Public Health Research

p-ISSN: 2167-7263    e-ISSN: 2167-7247

2022;  12(1): 8-13


Received: Feb. 16, 2022; Accepted: Mar. 2, 2022; Published: Mar. 15, 2022


Non-Pharmaceutical Interventions against COVID-19 Pandemic: The Knowledge of Some University Students of Human Kinetics and Health Education

Adedamola Olutoyin Onyeaso 1, Favour I. Olusanya 2, B. Pharm 2, Chukwudi Ochi Onyeaso 3

1Department of Human Kinetics and Health Education, University of Port Harcourt, Port Harcourt, Rivers State, Nigeria

2Plot 163 Toiva Street, Behind Shining Star, Opposite Lodestar Academy, Kubwa Abuja, Nigeria

3Faculty of Dentistry, College of Health Sciences / University of Port Harcourt Teaching Hospital, University of Port Harcourt, Port Harcourt, Rivers State, Nigeria

Correspondence to: Adedamola Olutoyin Onyeaso , Department of Human Kinetics and Health Education, University of Port Harcourt, Port Harcourt, Rivers State, Nigeria.
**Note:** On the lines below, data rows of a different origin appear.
theorem exec_cfg_frame (h : exec .cfg s = .next t) : t.pcm = s.pcm ∧ t.adpcm = s.adpcm := by
  rcases execCfg_cases s with ⟨l, -, he⟩ | ⟨e, -, he⟩ <;> rw [he] at h <;> cases h <;> exact ⟨rfl, rfl⟩

theorem exec_rsts_frame (h : exec .rsts s = .next t) : t.latch = s.latch ∧ t.pcm = s.pcm ∧ t.adpcm = s.adpcm := by
  cases h
  exact ⟨rfl, rfl, rfl⟩

theorem exec_enc_frame {n : Nat} (h : exec (.enc n) s = .next t) : t.latch = s.latch ∧ t.pcm = s.pcm := by
  rcases execEnc_cases h with ⟨-, rfl⟩ | ⟨-, -, rfl⟩ | ⟨-, -, rfl⟩
  · exact ⟨rfl, rfl⟩
  · exact ⟨rfl, rfl⟩
  · rcases encodeBlock_cases s n with ⟨-, he⟩ | ⟨-, w, -, he⟩ | ⟨-, e, -, he⟩ <;> rw [he] <;> exact ⟨rfl, rfl⟩

theorem exec_dec_frame {l : Nat} (h : exec (.dec l) s = .next t) :
    t.cs = s.cs ∧ t.latch = s.latch ∧ t.adpcm = s.adpcm := by
  rcases execDec_cases h with ⟨-, rfl⟩ | ⟨-, -, rfl⟩ | ⟨-, -, rfl⟩
  · exact ⟨rfl, rfl, rfl⟩
  · exact ⟨rfl, rfl, rfl⟩
  · rcases decodeBlock_cases s l with ⟨-, he⟩ | ⟨-, -, he⟩ | ⟨-, -, he⟩ <;> rw [he] <;> exact ⟨rfl, rfl, rfl⟩

/-- A register write touches neither the banks nor the latch nor a buffer (47_host_commands.md R265). -/
theorem writeAt_regs_frame (s : State) (off : Nat) (v : Word) :
    (s.writeAt .regs off v).cs = s.cs ∧ (s.writeAt .regs off v).latch = s.latch ∧
    (s.writeAt .regs off v).pcm = s.pcm ∧ (s.writeAt .regs off v).adpcm = s.adpcm := by
  rcases writeAt_regs_cases s off v with h | h | h | h <;> rw [h] <;> exact ⟨rfl, rfl, rfl, rfl⟩

/-- Settles O60, by the cases of a step and the frame of each command. -/
theorem whoWritesWhat : Obligations.WhoWritesWhat := by
  intro s t hcode hst hreset runs
  cases step_cases hst with
  | code n hn _ =>
    rw [hcode] at hn
    cases hn
  | idle _ _ ht => subst ht; exact ⟨absurd rfl, absurd rfl, absurd rfl, absurd rfl⟩
  | illegal _ w rest _ ht _ => subst ht; exact ⟨absurd rfl, absurd rfl, absurd rfl, absurd rfl⟩
  | read _ space off bytes rest _ _ ht => subst ht; exact ⟨absurd rfl, absurd rfl, absurd rfl, absurd rfl⟩
  | reset _ rest hi _ => exact absurd hi (hreset rest)
  | write _ space off bytes v rest hi _ _ ht =>
    subst ht
    cases space with
    | regs =>
      obtain ⟨hcs, hlatch, hpcm, hadpcm⟩ := writeAt_regs_frame (s.takeAccess rest) off v
      exact ⟨absurd hcs, absurd hlatch, absurd hpcm, absurd hadpcm⟩
    | pcm => exact ⟨absurd rfl, absurd rfl, fun _ => .inr ⟨off, bytes, v, rest, hi⟩, absurd rfl⟩
    | adpcm => exact ⟨absurd rfl, absurd rfl, absurd rfl, fun _ => .inr ⟨off, bytes, v, rest, hi⟩⟩
  | command _ w rest i hi hd ht =>
    have hruns : ∀ p : Instr → Prop, p i → runs p := fun p hp => ⟨w, rest, i, hi, hd, hp⟩
    rcases decodeCommand_ok hd with rfl | rfl | ⟨n, rfl⟩ | ⟨l, rfl⟩
    · obtain ⟨hpcm, hadpcm⟩ := exec_cfg_frame ht
      exact ⟨fun _ => hruns _ (.inl rfl), fun _ => hruns _ rfl, absurd hpcm, absurd hadpcm⟩
    · obtain ⟨hlatch, hpcm, hadpcm⟩ := exec_rsts_frame ht
      exact ⟨fun _ => hruns _ (.inr (.inl rfl)), absurd hlatch, absurd hpcm, absurd hadpcm⟩
    · obtain ⟨hlatch, hpcm⟩ := exec_enc_frame ht
      exact ⟨fun _ => hruns _ (.inr (.inr ⟨n, rfl⟩)), absurd hlatch, absurd hpcm, fun _ => .inl (hruns _ ⟨n, rfl⟩)⟩
    · obtain ⟨hcs, hlatch, hadpcm⟩ := exec_dec_frame ht
      exact ⟨absurd hcs, absurd hlatch, fun _ => .inl (hruns _ ⟨l, rfl⟩), absurd hadpcm⟩

end Sys2Proof.Machine
end

section
/-! PROOFS. How a command ends: RESULT and FAULT (10_state.md R32, R33; 60_exceptions.md R301). -/

namespace Sys2Proof.Machine

variable {s t : State} {i : Instr}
Copyright © 2022 The Author(s). Published by Scientific & Academic Publishing.

This work is licensed under the Creative Commons Attribution International License (CC BY).


Introduction: Non-Pharmaceutical Interventions (NPIs) have been found to be very useful in containing the spread of COVID-19 Pandemic since 2020. The knowledge of them is crucial for those involved in health education and promotion in any community, especially in poor income settings like Nigeria. This study aimed at assessing the knowledge of these interventions in a group of University students in Nigeria. Materials and Methods: A self-administered questionnaire was carried out with 202 participants, whose age ranged from 18 to 32 years, with a mean age of 22.09 years, the majority of which 68.3% were women. The data was tested using descriptive, paired samples t-test with the significance level set at P < .05. Results: Of all the NPIs surveyed, the least they knew about was wearing of face mask (70.2%), followed by staying at home as much as possible (89.6%), while they scored over 90% in the rest. The participants significantly had good knowledge of the NPIs against COVID-19 Pandemic (P <.000) and the females significantly showed better knowledge than the males (P < .000). Conclusion: The participants had good knowledge of NPIs with the female gender was associated with better knowledge. More related studies indicated for better understanding of gender association with NPIs against COVID-19 pandemic.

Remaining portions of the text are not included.